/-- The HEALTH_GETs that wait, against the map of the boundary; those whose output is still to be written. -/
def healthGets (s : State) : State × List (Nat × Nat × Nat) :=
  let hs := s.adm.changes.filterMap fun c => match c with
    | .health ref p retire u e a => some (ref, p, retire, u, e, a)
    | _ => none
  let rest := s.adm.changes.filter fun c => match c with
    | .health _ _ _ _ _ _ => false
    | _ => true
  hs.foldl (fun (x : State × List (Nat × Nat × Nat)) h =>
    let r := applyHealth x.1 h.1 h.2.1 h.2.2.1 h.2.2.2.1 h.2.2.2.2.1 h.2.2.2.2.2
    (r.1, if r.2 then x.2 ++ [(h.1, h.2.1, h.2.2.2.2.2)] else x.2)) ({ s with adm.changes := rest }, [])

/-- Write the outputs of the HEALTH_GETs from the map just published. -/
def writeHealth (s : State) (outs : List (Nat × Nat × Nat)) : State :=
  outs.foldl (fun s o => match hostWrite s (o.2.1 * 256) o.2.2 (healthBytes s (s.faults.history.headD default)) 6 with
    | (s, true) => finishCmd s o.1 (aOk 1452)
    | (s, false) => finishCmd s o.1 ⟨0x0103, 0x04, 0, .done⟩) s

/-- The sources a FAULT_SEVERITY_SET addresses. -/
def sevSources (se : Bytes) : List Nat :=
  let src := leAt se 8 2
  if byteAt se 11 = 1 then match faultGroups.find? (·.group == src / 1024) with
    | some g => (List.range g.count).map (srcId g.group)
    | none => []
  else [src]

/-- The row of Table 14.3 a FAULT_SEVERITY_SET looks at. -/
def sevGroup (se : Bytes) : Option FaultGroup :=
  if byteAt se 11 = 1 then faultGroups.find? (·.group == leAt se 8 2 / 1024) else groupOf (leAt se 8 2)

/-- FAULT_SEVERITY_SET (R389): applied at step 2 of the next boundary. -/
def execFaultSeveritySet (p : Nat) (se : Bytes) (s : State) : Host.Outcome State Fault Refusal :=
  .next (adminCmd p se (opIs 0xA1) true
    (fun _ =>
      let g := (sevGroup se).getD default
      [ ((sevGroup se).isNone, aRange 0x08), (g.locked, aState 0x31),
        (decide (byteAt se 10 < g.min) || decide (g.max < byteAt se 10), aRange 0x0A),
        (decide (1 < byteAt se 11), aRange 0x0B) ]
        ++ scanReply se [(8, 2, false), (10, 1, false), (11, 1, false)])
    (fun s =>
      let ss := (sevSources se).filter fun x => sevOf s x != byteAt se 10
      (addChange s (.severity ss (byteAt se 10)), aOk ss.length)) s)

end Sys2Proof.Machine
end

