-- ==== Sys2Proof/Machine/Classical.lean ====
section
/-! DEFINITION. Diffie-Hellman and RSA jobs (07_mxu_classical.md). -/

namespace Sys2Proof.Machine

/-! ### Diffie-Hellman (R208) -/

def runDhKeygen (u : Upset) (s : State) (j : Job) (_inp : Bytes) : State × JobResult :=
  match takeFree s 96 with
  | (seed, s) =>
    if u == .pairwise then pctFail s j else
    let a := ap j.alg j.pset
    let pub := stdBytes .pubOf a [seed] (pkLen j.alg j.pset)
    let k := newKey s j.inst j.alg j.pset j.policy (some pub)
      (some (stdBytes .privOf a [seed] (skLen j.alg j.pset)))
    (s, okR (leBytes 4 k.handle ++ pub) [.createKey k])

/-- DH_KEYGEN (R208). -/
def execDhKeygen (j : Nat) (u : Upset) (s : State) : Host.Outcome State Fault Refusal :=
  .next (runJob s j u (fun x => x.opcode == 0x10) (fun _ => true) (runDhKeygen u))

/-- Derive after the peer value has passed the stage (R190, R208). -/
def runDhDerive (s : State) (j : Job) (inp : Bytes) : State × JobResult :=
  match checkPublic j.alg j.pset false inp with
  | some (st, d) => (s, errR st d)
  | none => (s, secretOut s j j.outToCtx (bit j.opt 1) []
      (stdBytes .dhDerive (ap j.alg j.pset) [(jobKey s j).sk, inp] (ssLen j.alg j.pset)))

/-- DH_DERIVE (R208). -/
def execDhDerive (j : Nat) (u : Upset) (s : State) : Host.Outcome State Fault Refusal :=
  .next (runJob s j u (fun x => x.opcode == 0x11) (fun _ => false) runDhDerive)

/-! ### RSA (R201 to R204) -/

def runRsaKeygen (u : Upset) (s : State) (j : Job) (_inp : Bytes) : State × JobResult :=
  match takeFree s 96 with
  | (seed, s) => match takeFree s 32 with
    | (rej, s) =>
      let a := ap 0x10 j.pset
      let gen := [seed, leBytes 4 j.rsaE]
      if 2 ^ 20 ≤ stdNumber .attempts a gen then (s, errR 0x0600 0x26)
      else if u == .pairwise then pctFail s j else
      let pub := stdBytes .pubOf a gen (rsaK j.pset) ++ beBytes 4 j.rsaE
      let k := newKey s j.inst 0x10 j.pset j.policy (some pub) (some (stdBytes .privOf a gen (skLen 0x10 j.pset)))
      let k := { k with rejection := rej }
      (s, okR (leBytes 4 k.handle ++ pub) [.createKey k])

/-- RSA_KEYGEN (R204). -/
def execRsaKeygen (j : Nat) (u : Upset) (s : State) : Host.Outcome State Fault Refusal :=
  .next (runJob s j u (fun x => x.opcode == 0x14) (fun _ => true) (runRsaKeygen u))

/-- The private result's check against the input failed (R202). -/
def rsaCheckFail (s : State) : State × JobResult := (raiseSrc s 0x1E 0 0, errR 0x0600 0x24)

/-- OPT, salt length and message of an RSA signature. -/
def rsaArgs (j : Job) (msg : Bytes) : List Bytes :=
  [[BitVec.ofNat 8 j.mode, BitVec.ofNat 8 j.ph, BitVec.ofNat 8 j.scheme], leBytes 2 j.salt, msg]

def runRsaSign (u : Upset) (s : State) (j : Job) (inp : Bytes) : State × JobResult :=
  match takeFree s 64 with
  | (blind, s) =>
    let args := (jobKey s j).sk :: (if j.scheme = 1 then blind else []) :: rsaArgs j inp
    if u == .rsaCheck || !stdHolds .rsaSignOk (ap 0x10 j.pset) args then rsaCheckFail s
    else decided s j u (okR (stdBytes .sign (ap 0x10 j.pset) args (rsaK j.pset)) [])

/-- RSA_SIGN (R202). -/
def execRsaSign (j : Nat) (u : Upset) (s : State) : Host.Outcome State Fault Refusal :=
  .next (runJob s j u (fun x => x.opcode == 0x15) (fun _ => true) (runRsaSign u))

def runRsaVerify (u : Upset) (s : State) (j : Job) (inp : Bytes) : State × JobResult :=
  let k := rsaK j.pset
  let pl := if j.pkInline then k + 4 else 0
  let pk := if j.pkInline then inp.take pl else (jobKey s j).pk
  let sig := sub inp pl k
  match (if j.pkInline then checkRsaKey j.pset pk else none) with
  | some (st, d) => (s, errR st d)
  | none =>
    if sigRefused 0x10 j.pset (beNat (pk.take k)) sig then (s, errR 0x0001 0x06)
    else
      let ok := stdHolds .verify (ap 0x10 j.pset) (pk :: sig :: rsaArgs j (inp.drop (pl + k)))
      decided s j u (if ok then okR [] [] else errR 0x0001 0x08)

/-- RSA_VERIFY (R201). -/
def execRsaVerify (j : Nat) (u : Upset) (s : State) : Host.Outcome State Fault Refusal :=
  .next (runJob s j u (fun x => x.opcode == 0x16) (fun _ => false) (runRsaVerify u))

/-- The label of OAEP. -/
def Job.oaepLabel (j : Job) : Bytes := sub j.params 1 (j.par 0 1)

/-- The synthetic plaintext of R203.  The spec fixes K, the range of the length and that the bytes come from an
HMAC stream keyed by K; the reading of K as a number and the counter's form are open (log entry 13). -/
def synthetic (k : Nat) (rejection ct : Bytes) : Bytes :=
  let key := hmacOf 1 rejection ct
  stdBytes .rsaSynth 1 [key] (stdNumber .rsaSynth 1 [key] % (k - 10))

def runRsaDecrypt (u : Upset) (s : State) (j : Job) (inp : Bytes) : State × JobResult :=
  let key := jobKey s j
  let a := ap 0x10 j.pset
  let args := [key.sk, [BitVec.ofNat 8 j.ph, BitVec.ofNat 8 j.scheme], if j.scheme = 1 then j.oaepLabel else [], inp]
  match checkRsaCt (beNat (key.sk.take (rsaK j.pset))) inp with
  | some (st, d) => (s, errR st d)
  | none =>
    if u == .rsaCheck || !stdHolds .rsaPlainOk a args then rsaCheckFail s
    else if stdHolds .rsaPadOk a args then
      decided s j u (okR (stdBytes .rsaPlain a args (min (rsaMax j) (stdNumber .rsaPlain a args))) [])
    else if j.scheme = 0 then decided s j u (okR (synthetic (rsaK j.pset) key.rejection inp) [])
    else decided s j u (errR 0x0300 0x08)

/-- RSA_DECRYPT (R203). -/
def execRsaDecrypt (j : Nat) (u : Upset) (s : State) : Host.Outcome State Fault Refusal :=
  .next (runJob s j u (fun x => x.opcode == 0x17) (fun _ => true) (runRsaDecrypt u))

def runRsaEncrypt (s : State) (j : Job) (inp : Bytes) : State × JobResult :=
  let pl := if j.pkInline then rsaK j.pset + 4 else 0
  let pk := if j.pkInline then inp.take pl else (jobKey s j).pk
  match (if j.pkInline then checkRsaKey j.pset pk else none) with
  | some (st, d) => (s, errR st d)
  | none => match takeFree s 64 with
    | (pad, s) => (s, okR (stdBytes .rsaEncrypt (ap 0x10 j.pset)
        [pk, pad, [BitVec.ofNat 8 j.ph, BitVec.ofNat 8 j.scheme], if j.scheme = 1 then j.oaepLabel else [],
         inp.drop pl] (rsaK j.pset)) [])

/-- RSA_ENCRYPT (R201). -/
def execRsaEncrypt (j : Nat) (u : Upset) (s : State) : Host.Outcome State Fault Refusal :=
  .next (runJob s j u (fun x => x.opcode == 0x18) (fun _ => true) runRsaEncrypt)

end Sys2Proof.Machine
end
★ ★ ★ ★ ★ ★ ★
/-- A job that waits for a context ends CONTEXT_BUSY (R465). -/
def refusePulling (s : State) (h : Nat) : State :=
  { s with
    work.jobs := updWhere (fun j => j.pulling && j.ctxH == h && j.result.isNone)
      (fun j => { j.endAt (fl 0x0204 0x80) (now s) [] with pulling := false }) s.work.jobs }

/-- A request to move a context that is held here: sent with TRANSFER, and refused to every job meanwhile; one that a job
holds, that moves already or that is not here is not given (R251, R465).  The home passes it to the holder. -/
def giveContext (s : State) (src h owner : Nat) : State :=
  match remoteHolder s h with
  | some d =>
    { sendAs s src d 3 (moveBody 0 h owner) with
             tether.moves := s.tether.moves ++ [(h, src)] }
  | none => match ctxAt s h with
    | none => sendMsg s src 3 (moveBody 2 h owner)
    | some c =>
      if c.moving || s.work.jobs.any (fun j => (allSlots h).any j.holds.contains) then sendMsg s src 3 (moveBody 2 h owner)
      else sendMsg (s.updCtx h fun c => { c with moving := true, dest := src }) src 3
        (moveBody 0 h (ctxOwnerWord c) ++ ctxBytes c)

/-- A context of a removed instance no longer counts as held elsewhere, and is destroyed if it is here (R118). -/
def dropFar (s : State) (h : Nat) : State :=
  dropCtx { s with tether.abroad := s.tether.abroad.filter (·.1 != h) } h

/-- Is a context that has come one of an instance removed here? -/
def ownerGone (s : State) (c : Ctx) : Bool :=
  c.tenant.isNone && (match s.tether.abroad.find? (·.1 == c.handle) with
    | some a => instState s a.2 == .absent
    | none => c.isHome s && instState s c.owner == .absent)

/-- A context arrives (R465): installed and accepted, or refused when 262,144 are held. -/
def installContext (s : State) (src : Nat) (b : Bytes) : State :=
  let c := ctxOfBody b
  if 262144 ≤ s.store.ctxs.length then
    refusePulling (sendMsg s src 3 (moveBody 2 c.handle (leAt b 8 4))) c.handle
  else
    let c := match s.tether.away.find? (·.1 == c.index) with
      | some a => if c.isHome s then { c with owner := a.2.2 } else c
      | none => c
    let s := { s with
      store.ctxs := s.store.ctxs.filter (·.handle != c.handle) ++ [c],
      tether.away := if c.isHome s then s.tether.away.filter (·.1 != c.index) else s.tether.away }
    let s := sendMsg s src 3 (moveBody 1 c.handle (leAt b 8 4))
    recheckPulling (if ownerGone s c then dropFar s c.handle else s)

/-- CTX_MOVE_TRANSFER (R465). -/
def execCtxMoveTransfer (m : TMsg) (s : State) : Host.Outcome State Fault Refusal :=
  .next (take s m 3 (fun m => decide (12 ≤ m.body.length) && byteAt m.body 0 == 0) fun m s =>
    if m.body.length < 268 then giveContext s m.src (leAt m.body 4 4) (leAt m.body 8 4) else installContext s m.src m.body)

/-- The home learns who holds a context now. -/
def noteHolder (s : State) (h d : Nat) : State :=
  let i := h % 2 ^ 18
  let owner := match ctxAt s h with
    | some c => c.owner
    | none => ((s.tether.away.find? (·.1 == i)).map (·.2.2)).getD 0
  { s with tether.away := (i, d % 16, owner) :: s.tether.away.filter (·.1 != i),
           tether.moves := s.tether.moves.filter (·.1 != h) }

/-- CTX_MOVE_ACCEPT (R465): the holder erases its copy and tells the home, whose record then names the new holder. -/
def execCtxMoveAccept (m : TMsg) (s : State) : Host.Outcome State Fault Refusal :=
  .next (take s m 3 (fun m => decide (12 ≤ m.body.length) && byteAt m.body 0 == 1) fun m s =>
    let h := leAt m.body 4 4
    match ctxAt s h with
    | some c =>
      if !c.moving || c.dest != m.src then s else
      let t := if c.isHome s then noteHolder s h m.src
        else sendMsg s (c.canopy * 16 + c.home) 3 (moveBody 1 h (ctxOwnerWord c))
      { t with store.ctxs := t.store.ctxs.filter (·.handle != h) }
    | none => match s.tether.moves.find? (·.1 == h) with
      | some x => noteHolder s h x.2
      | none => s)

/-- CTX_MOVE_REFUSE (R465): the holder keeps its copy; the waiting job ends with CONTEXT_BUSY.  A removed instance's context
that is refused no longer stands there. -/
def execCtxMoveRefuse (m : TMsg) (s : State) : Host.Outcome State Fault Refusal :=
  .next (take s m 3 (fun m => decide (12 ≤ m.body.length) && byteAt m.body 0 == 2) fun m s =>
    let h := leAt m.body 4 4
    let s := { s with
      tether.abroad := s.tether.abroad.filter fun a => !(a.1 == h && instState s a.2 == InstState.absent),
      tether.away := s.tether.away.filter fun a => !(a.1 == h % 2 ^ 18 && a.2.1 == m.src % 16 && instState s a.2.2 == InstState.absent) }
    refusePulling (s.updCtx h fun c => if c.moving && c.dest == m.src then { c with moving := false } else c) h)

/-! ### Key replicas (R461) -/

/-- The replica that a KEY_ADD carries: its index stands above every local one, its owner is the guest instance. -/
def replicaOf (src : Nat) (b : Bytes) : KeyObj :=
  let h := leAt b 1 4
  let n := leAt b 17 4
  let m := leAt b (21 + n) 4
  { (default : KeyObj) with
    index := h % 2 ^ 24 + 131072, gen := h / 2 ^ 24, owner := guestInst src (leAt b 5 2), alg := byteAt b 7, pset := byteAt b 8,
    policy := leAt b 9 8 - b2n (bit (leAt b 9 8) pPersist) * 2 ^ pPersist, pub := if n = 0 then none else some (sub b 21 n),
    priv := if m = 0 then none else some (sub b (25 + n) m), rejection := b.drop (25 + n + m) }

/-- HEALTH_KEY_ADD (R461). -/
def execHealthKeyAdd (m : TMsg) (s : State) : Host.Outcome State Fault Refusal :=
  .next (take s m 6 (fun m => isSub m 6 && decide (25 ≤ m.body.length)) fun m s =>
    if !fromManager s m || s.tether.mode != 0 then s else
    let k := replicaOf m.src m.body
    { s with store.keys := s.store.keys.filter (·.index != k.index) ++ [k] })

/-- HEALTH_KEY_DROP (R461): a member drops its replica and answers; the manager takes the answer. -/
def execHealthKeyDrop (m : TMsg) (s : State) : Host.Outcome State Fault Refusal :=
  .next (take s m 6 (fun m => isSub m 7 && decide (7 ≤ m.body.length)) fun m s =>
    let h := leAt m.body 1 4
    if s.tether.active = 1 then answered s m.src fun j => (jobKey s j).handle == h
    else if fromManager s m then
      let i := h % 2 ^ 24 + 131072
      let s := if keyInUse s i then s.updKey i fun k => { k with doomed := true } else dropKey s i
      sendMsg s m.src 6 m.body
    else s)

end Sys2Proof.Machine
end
★ ★ ★ ★ ★ ★ ★
- Required action
Would you copy out exactly the lines above that start at the one containing "here (R118). -/" and end at the one containing "c.owner == .absent)", inclusive?

- Task response
/-- A context of a removed instance no longer counts as held elsewhere, and is destroyed if it is here (R118). -/
def dropFar (s : State) (h : Nat) : State :=
  dropCtx { s with tether.abroad := s.tether.abroad.filter (·.1 != h) } h

/-- Is a context that has come one of an instance removed here? -/
def ownerGone (s : State) (c : Ctx) : Bool :=
  c.tenant.isNone && (match s.tether.abroad.find? (·.1 == c.handle) with
    | some a => instState s a.2 == .absent
    | none => c.isHome s && instState s c.owner == .absent)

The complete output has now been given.